The data comes in every day – petabytes of it, streaming from instruments on satellites. Computers convert them into images, and analysts use those images to help make decisions in a wide range of areas including national security, weather prediction and agriculture. But those images alone only go so far.
“While a picture may be worth a thousand words, at the end of the day, a limited amount of intelligence can be pulled from a picture,” said Todd Kaiser, technical director, Constellation Management and Protection for Raytheon Intelligence & Space, a Raytheon Technologies business. “But, by fusing data from the picture with intelligence gathered from other sources, analysts can get a fuller picture, so to speak.”
That approach is called multiple intelligence, or multi-INT, sense-making. It includes fusing different types of data from a variety of sources to bring analysts greater clarity and enable better-informed decisions. RI&S is working with both government agencies and civilian firms to develop and deploy a new generation of custom-made multi-INT sense-making technologies that use cost-effective, high-performance computing integration, big-data storage and complex algorithms.
“Regardless of the source, if data isn’t quickly fused together and made readily available for analysts to get insights and make decisions, then it’s just noise,” said Kaiser. “Multi-INT sense-making technology helps provide actionable information, enabling our warfighters and intelligence analysts to make the right decisions faster than their adversaries.”
RI&S is developing machine-learning algorithms that can process and fuse petabytes of data in seconds to generate high-level interpretations, telling analysts broadly what the data means and making their jobs easier.

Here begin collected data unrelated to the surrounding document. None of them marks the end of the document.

/-- The fabric key passes management types only; any other key needs a valid entry that permits the port (R623). -/
def Dev.pkeyOk (d : Dev) (n : Nat) (h : Hdr) : Bool :=
  if h.pkey = 0xFFFF then [0x18, 0x19, 0x1A, 0x1B].contains h.ty
  else (upFrom 0 16).any fun k =>
    d.fld (Reg.FAB_PKEY k) 0 16 == h.pkey && d.bit (Reg.FAB_PKEY k) 16 && d.bit (Reg.FAB_PKEY k) (32 + n)

/-- Count a discarded packet in a field of FAB_DROP: 0 PKEY, 1 HOPS, 2 NOROUTE, 3 LOST. -/
def Dev.dropCount (d : Dev) (f n : Nat) : Dev := d.addFld Reg.FAB_DROP (16 * f) 16 n

/-- Bench port p, or port 15 while it is swung in its place (R602, R615). -/
def Dev.swungPort (d : Dev) (p : Nat) : Nat :=
  if d.bit Reg.FAB_SWING 12 && d.fld Reg.FAB_SWING 8 4 = p then 15 else p

/-- The ports that a mask names, port 15 in place of a port it is swung for (R602). -/
def Dev.swungMask (d : Dev) (m : Nat) : Nat :=
  let p := d.fld Reg.FAB_SWING 8 4
  if d.bit Reg.FAB_SWING 12 && bitsOf m p 1 == 1 then (m - 2 ^ p) ||| 2 ^ 15 else m

/-- The node at the far end of a port: by the cabling of the bench (R591), port 15 in place of the port it is swung for, and what
discovery recorded of a span port (R648). -/
def Dev.peerNode (d : Dev) (n : Nat) : Nat :=
  if n < 16 then
    let i := if n = 15 then d.fld Reg.FAB_SWING 8 4 else n
    d.node / 16 * 16 + (d.node % 16 + i + 1) % 16
  else d.fld (Reg.FAB_P_PEER n) 0 16

/-- The bench port to a position of the device's own bench (R591, R615). -/
def Dev.benchPort (d : Dev) (pos : Nat) : Nat := d.swungPort ((pos + 16 - d.node % 16 + 15) % 16)

/-- What a routing decision answers. -/
inductive Route where
  /-- The packet is for this device (R614). -/
  | here
  /-- It waits for credit (R613). -/
  | wait
  /-- It is discarded and counted in a field of FAB_DROP. -/
  | drop (f : Nat)
  /-- It leaves by a port with this header. -/
  | out (n : Nat) (h : Hdr)
  deriving DecidableEq, Repr

/-- A decision to leave by a port with header h: PKEY first, then credit (R612, R623). -/
def Dev.leave (d : Dev) (n : Nat) (h : Hdr) : Route :=
  if !d.pkeyOk n h then .drop 0 else if d.hasCredit n h then .out n h else .wait

/-- A packet arrived on a bench port, or on port 15 swung in place of one. -/
def fromBench (p : RPkt) : Bool :=
  match p.port with
  | some n => decide (n < 16)
  | none => false

/-- Routing within the bench (R615, R616). far is the mask of positions whose port to the destination is ADMITTED, which
the peers know (log entry 14). -/
def Dev.routeBench (d : Dev) (p : RPkt) (far : Nat) : Route :=
  let h := p.hdr
  let pos := h.dst % 16
  let n := d.benchPort pos
  let transit := fromBench p && h.esc == 1
  let h' := if transit then { h with sub := 1 } else h
  if d.admitted n || d.portTakes n h then d.leave n h'
  else if transit then .drop 2
  else
    match firstIn (fun q => q != pos && q != d.node % 16 && bitsOf far q 1 == 1 && d.admitted (d.benchPort q)) (upFrom 0 16) with
    | none => .drop 2
    | some q => d.leave (d.benchPort q) { h with esc := 1, sub := if h.sub = 1 then 1 else 0 }

/-- The header as it leaves by a port (R618, R619): a span port adds a hop, and its DATELINE sets SUB. -/
def Dev.spanHdr (d : Dev) (n : Nat) (h : Hdr) : Hdr :=
  if 16 ≤ n then { h with hops := h.hops + 1, sub := if d.bit (Reg.FAB_P_CFG n) 1 then 1 else h.sub } else h

/-- The adaptive port with credit and the fewest queued units, ties to the lower number (R617). -/
def Dev.bestAdapt (d : Dev) (mask : Nat) (h : Hdr) : Option Nat :=
  (upFrom 0 32).foldl
    (fun b n =>
      if bitsOf mask n 1 = 1 && d.admitted n && d.hasCredit n (d.spanHdr n h) then
        match b with
        | none => some n
        | some m => if d.queueUnits n h.vc < d.queueUnits m h.vc then some n else some m
      else b) none

/-- Checks on leaving by a chosen port toward another bench (R619, R904). -/
def Dev.leaveSpan (d : Dev) (p : RPkt) (n : Nat) (h : Hdr) : Route :=
  if fromBench p && n < 16 then .drop 2
  else if 16 ≤ n && p.hdr.hops = 31 then .drop 1
  else d.leave n (d.spanHdr n h)

/-- Routing to another bench (R617 to R619, R904). -/
def Dev.routeSpan (d : Dev) (p : RPkt) : Route :=
  let h := p.hdr
  let r := Reg.FAB_ROUTE (benchOf h.dst)
  let adapt := d.swungMask (d.fld r 0 32)
  let esc := d.swungPort (d.fld r 32 5)
  let escOk := d.bit r 37 && d.admitted esc
  let anyAdapt := (upFrom 0 32).any fun n => bitsOf adapt n 1 == 1 && d.admitted n
  if !escOk && !anyAdapt then .drop 2
  else
    let tryEsc := if escOk then d.leaveSpan p esc { h with esc := 1 } else .wait
    if h.esc = 1 || h.rmode = 1 then tryEsc
    else
      match d.bestAdapt adapt h with
      | some n => d.leaveSpan p n h
      | none => tryEsc

/-- The routing decision for a unicast packet (R614 to R619). -/
def Dev.route (d : Dev) (p : RPkt) (far : Nat) : Route :=
  if p.hdr.dst = d.node then .here
  else if benchOf p.hdr.dst = benchOf d.node then d.routeBench p far
  else d.routeSpan p

/-- The branches of a multicast packet: its ports and whether a copy is delivered here; none where the group's entry is
not VALID (R643, R644). -/
def Dev.branches (d : Dev) (p : RPkt) : Option (List Nat × Bool) :=
  let h := p.hdr
  if h.rmode = 2 then
    if p.port.isSome then some ([], true)
    else
      let own := d.node % 16
      some ((((upFrom 0 16).filter fun q => q != own && bitsOf h.mcast q 1 == 1).map d.benchPort), bitsOf h.mcast own 1 == 1)
  else
    let r := Reg.FAB_MCAST (h.mcast % 4096)
    if d.bit r 33 then
      let m := d.swungMask (d.fld r 0 32)
      some ((upFrom 0 32).filter (fun n => bitsOf m n 1 == 1 && some n != p.port), d.bit r 32)
    else none

/-- Weight of a VC at the arbiter (R611). -/
def Dev.weight (d : Dev) (vc : Nat) : Nat := d.fld Reg.FAB_VCW (4 * (vc - 2)) 4

/-- The units of the packet of a VC that is sent next at an output: p, or the first that waits there and has credit (R611, R612). -/
def Dev.readyUnits (d : Dev) (n : Nat) (p : RPkt) (vc : Nat) : Option Nat :=
  if p.hdr.vc = vc then some p.hdr.wire
  else
    (d.rtr.find? fun q => q.outp == some n && q.hdr.vc == vc && d.portTakes n q.hdr && d.hasCredit n q.hdr).map fun q => q.hdr.wire

/-- The deficits of a port by key port * 8 + VC (R611); the key of VC 0 keeps the VC that the round robin visits. -/
def drrGet (m : SMap Nat) (n v : Nat) : Nat := mapGet (fun _ => 0) m (n * 8 + v)
/-- Write a deficit. -/
def drrPut (m : SMap Nat) (n v x : Nat) : SMap Nat := mapSet (fun _ => 0) m (n * 8 + v) x

/-- The VC visited after one (R611). -/
def nextVc (v : Nat) : Nat := if v < 7 then v + 1 else 2

/-- Visits of the round robin from VC v on, in ascending order (R611): a VC with a ready packet gains its quantum, and is served where its
deficit covers the packet; one without loses its deficit. -/
def Dev.drrVisit (d : Dev) (n : Nat) (ready : Nat → Option Nat) : Nat → Nat → SMap Nat → Option (Nat × SMap Nat)
  | 0, _, _ => none
  | f + 1, v, m =>
    match ready v with
    | none => d.drrVisit n ready f (nextVc v) (drrPut m n v 0)
    | some u =>
      let t := drrGet m n v + d.weight v * 64
      if u ≤ t then some (v, drrPut m n v t) else d.drrVisit n ready f (nextVc v) (drrPut m n v t)

/-- The deficits of a port once packet p of VC2 to VC7 has been sent, where it is the one that the round robin serves (R611): the VC in
visit while its deficit covers its packet, else the next that one covers. At most five rounds of 64 units cover any packet. -/
def Dev.drrServe (d : Dev) (n : Nat) (p : RPkt) : Option (SMap Nat) :=
  let ready := d.readyUnits n p
  let cur := drrGet d.drr n 0
  let stays := decide (2 ≤ cur) && (ready cur).any fun u => decide (u ≤ drrGet d.drr n cur)
  let m := if decide (2 ≤ cur) && (ready cur).isNone then drrPut d.drr n cur 0 else d.drr
  match (if stays then some (cur, m) else d.drrVisit n ready 36 (if cur < 2 then 2 else nextVc cur) m) with
  | none => none
  | some (v, m) => if v = p.hdr.vc then some (drrPut (drrPut m n 0 v) n v (drrGet m n v - p.hdr.wire)) else none

/-- A packet of a higher strict priority waits at the same output (R611). -/
def Dev.outranked (d : Dev) (n vc : Nat) : Bool :=
  d.rtr.any fun p => p.outp == some n && p.hdr.vc < 2 && p.hdr.vc < vc && d.hasCredit n p.hdr

/-- Two READ requests are combinable (R639). -/
def readsMerge (a b : Hdr) : Bool :=
  a.ty == 3 && b.ty == 3 && a.dst == b.dst && a.addr == b.addr && a.len == b.len && a.job == b.job && a.pkey == b.pkey &&
    decide (a.rmode ≤ 1) && decide (b.rmode ≤ 1)

/-- The operand of a sync operation that two atomics would merge into (R640): NONE counts nothing. -/
def syncOperand (h : Hdr) : Nat := if h.sop = 1 then 1 else if h.sop = 2 then h.sval else 0

/-- Two AMO requests are combinable (R640). -/
def amosMerge (a b : Hdr) : Bool :=
  a.ty == 4 && b.ty == 4 && a.dst == b.dst && a.addr == b.addr && a.job == b.job && a.pkey == b.pkey && a.aop == b.aop &&
    a.asz == b.asz && decide (a.aop ≤ 7) &&
    ((a.sop == 0 && b.sop == 0) ||
      ((a.sop == 1 || a.sop == 2) && (b.sop == 1 || b.sop == 2) && a.sync == b.sync &&
        decide (syncOperand a + syncOperand b < 2 ^ 32)))

/-- Bytes of an atomic's operand (R636). -/
def amoBytes (asz : Nat) : Nat := if asz = 0 then 4 else if asz = 1 then 8 else 12

/-- The new value of an atomic on n-byte numbers (R636). -/
def amoValue (aop n old op : Nat) : Nat :=
  let w := 8 * n
  let less := fun a b => decide (toSigned w a < toSigned w b)
  match aop with
  | 0 => (old + op) % 2 ^ w
  | 1 => if less op old then op else old
  | 2 => if less old op then op else old
  | 3 => min old op
  | 4 => max old op
  | 5 => old &&& op
  | 6 => old ||| op
  | 7 => old ^^^ op
  | 8 => (old + op) % 2 ^ w
  | _ => op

From there, analysts can develop an informed hypothesis, providing information on how the data impacts a decision.
“The benefits of multi-INT sense-making go beyond national security,” said Tom Jones, technical director, Intelligence Production Solutions for RI&S. “For example, farmers receive reports providing geo-mapping fused with soil data from sensors. They then take that fused data to determine the health of their crops across their farm, and determine exactly where fertilizers or pesticides are most needed. This ensures the production of more crops, reducing costs and saving resources.”
While there are no entirely autonomous commercial farms today, there are several prototypes of automated farm equipment under development. When that equipment comes online, it will give farmers even more sources of data they can use to make better business decisions.
While more sensors mean more data, and while multi-INT sense-making helps turn those data into insights, even the most powerful technologies rely on humans to verify the findings and make the final decisions.
“The goal is not to completely eliminate humans from data-driven workflows, but to integrate computers deeper into the process, automating the fusion of data,” Jones said. “This helps analysts provide better intelligence based on their expertise, ensuring more informed decisions.”